[Records excerpted from a collection]
--------------------

-- Copies (R227 to R237).
/-- The request that the fields and operands of a `cpy` describe. -/
def cpyRequest (l : Lane) (w : StallL) (fo : Bool) (stg : BitVec 2) (nb : Bool) (stid dtid : BitVec 8) : CopyReq :=
  { srow := (l.operand (.cpy w fo stg nb stid dtid) 4).toNat
    scol := (l.operand (.cpy w fo stg nb stid dtid) 3).toNat
    drow := (l.operand (.cpy w fo stg nb stid dtid) 2).toNat
    dcol := (l.operand (.cpy w fo stg nb stid dtid) 1).toNat
    ctr := (l.operand (.cpy w fo stg nb stid dtid) 0).toNat
    stid := stid.toNat, dtid := dtid.toNat, fo := fo, stg := stg.toNat, nb := nb }
/-- Where element (row, col) of a dense on-chip tensor lies, for the engine of a slice. -/
def elemKey (g : Geom) (slice row col : Nat) : Nat :=
  chipKey g.kind slice g.start + g.byteOf ((g.index [] (g.split row col)).getD 0)
/-- A copy that a thread's request describes, as it enters its slot: its tensors as they are now, its box, its counter, and
requests that have not been issued: one for each line of the destination in which its elements lie (R226, R227, R237). -/
structure Copying (s : State) (k : Nat) (q : CopyReq) (id : Nat) (c : Copy) : Prop where
  entries : s.entryOf (s.taskNo k) q.stid = some c.src ∧ s.entryOf (s.taskNo k) q.dtid = some c.dst
  is : c.id = id ∧ c.task = some (s.taskNo k) ∧ c.failed = none ∧ c.counted = 0
  box : (c.srow, c.scol, c.drow, c.dcol, c.ctr) = (q.srow, q.scol, q.drow, q.dcol, some q.ctr)
  tile : (c.rows, c.cols) = ((geomOf c.dst).trows, (geomOf c.dst).tcols)
  fresh : ∀ r, r ∈ c.reqs → r.issued = false ∧ r.done = false
  once : (c.reqs.map (fun r => (r.kind, r.line))).Nodup
  lines : (geomOf c.dst).sp = false → (geomOf c.dst).kind = 1 ∨ (geomOf c.dst).kind = 2 → ∀ i j, i < c.rows → j < c.cols →
    ∃ r, r ∈ c.reqs ∧ r.kind = .elem ∧ r.line = elemKey (geomOf c.dst) (sliceOf k) (c.drow + i) (c.dcol + j) / 64

-- Barriers (R243, R244).
/-- A barrier after one arrival. -/
def afterArrival (x : Barrier) : Barrier :=
  if x.n ≤ x.a + 1 then { x with a := 0, phase := x.phase + 1 } else { x with a := x.a + 1 }
/-- No lane waits at a barrier. -/
def noneWait (s : State) : Prop := ∀ p, p ∈ s.lanes → p.2.wait.barOf = none

-- Frames (R246 to R263).
/-- A lane of the task of `k` is thread `n` and waits at `mwait` (R168, R256). -/
def atMwaitOf (s : State) (k n : Nat) (p : Nat × Lane) : Prop :=
  s.taskNo p.1 = s.taskNo k ∧ p.2.thx = n ∧ p.2.atMwait = true
/-- Where an element of a row lies (R247). -/
def rowKey (slice : Nat) (e : List Word) (r j : Nat) : Nat := chipKey 3 slice ((geomOf e).base + 8 * (frK e * r + j))

-- Matrix commands (R271, R275).
/-- `mm` and `mms`: sparse or not, accumulating or not, gated or not, and the tag. -/
def mmForm : Instr → Option (Bool × Bool × Bool × Nat)
  | .mm _ acc fo tag => some (false, acc, fo, tag.toNat)
  | .mms _ acc fo tag => some (true, acc, fo, tag.toNat)
  | _ => none
/-- The operands of a command: A, B, C and the counter. -/
def mOperands (i : Instr) (l : Lane) : Nat × Nat × Nat × Nat :=
  ((l.operand i 3).toNat, (l.operand i 2).toNat, (l.operand i 1).toNat, (l.operand i 0).toNat)
/-- A command that its strand has described. -/
def describes (s : State) (i : Instr) (k : Nat) (l : Lane) (sparse acc : Bool) (tag : Nat) (a b : Geom) (c : MCmd) : Prop :=
  c.task = s.taskNo k ∧ c.thx = l.thx ∧ c.sparse = sparse ∧ c.acc = acc ∧ c.tag = tag ∧
  (c.ta, c.tb, c.tc, c.ctr) = mOperands i l ∧ c.fzim = l.fctl.getLsbD 8 ∧ c.fzrm = l.fctl.getLsbD 9 ∧
  c.running = false ∧ c.amount = a.ext 1 * b.ext 0 * 4

/-- The bitmap of a sparse operand (R211). -/
def bitmapAt (s : State) (slice : Nat) (g : Geom) : List Byte :=
  if g.sp then peeks s.mem (chipKey g.kind slice g.map) (g.sizes.getD 3 0) else []
/-- The zero point of the group of an element (R24, R25). -/
def zeroAt (s : State) (slice : Nat) (g : Geom) (n : Nat) : Nat :=
  if g.gsz = 0 then 0
  else if g.fmt = 2 then leNat (peeks s.mem (chipKey g.kind slice (g.zpt + n)) 1)
  else leNat (peeks s.mem (chipKey g.kind slice (g.zpt + n / 2)) 1) / 16 ^ (n % 2) % 16
/-- The factor that an element contributes (R35): its number, its float, or its code less the zero point; zero in an absent block. -/
def factorAt (s : State) (slice : Nat) (g : Geom) (fz : Bool) (row col : Nat) : Ex :=
  match g.index (bitmapAt s slice g) (g.split row col) with
  | none => .zero false
  | some i => elemEx g.fmt fz (g.take i (peeks s.mem (chipKey g.kind slice (g.start + g.byteOf i)) g.nbytes))
      (zeroAt s slice g (g.group (g.split row col)))
/-- The scale of the group of an element; 1 where the operand has none (R25, R35). -/
def scaleAt (s : State) (slice : Nat) (g : Geom) (row col : Nat) : Ex :=
  if g.gsz = 0 then intEx 1
  else (f16.dec (leNat (peeks s.mem (chipKey g.kind slice (g.scl + 2 * g.group (g.split row col))) 2))).exact
/-- An S32 sum, saturated (R35). -/
def sum32 (c x : Int) : Int := max (-2 ^ 31) (min (2 ^ 31 - 1) (c + x))
/-- What a command makes of one element of C that was `init` (R35, R36, R269). The K blocks that take part are added in order: the
eight products of a block are summed exactly; an S32 sum saturates, an F32 sum is rounded once for each block; in the
quantized mixes each group has its own F32 sum, which enters with its scale. -/
def cellResult (c : MCmd) (a b : Geom) (bm : List Byte) (fa fb scale : Nat → Ex) (col init : Nat) : Nat :=
  let kbs := (List.range (a.ext 0 / 8)).filter (fun kb => !(c.sparse && b.sp) || bitOf bm (b.block [8 * (col / 8), 8 * kb, 0, 0]))
  let gb := groupBlocks a b
  if a.fmt = 0 then
    (BitVec.ofInt 32 (kbs.foldl (fun v kb => sum32 v ((List.range 8).map (fun j =>
      exInt (fa (8 * kb + j)) * exInt (fb (8 * kb + j)))).sum) (signedOf 32 init))).toNat
  else if b.gsz = 0 then kbs.foldl (fun v kb => addF32 c.fzrm v (blockSum fa fb kb)) init
  else (List.range (ceilDiv (a.ext 0 / 8) gb)).foldl (fun v n =>
    addF32 c.fzrm v (mulEx (scale n) (f32.dec ((kbs.filter (fun kb => kb / gb == n)).foldl
      (fun g kb => addF32 c.fzrm g (blockSum fa fb kb)) 0)).exact)) init
/-- The value that a command gives element (i, j) of C, from memory as it stands (R269). -/
def cellAt (s : State) (slice : Nat) (c : MCmd) (a b g : Geom) (i j : Nat) : Nat :=
  cellResult c a b (bitmapAt s slice b) (fun k => factorAt s slice a c.fzim i k) (fun k => factorAt s slice b c.fzim k j)
    (fun n => mulEx (scaleAt s slice a i (8 * groupBlocks a b * n))
      (scaleAt s slice b (8 * groupBlocks a b * n / b.gsize * b.gsize) j)) j
    (if c.acc then leNat (peeks s.mem (cKey slice g i j) 4) else 0)
/-- No write to on-chip memory is still contested, and no line of it is poisoned or in error. -/
structure ChipSettled (s : State) : Prop where
  log : ∀ w, w ∈ s.log → w.addr + w.new.length ≤ 2 ^ 70
  sound : ∀ n, 2 ^ 64 ≤ n → mget s.poison n = none ∧ mget s.ecc n = none
/-- The elements of C's M × N part do not overlap (R213). -/
def cellsApart (slice : Nat) (a b g : Geom) : Prop :=
  ∀ i j i' j', i < a.ext 1 → j < b.ext 0 → i' < a.ext 1 → j' < b.ext 0 → (i, j) ≠ (i', j') →
    cKey slice g i j + 4 ≤ cKey slice g i' j' ∨ cKey slice g i' j' + 4 ≤ cKey slice g i j
/-- The head of a member's queue waits in the window of a command and can share its reads of B (R272). -/
def joins (s : State) (members : List Nat) (c : MCmd) (m : Nat) : Prop :=
  m ∈ members ∧ ∃ d q, (s.slice m).mq = d :: q ∧ d.windowed = true ∧ d.running = false ∧ d.ready = c.ready ∧ c.mate d = true
/-- The head of a queue has begun, with the heads of the slices of `p`. -/
def begunWith (s t : State) (m : Nat) (p : Nat → Prop) : Prop :=
  ∀ d q, (s.slice m).mq = d :: q → ∃ d', (t.slice m).mq = d' :: q ∧ d'.id = d.id ∧ d'.running = true ∧
    ∀ n, n ∈ d'.mates.map (·.1) ↔ p n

--------------------

**Problem requirements:** From the records above, extract exactly and only the lines that begin at the line with "(fun n => mulEx" and stop after the line with "log : ∀ w, w".

**Result of the exercise:**
    (fun n => mulEx (scaleAt s slice a i (8 * groupBlocks a b * n))
      (scaleAt s slice b (8 * groupBlocks a b * n / b.gsize * b.gsize) j)) j
    (if c.acc then leNat (peeks s.mem (cKey slice g i j) 4) else 0)
/-- No write to on-chip memory is still contested, and no line of it is poisoned or in error. -/
structure ChipSettled (s : State) : Prop where
  log : ∀ w, w ∈ s.log → w.addr + w.new.length ≤ 2 ^ 70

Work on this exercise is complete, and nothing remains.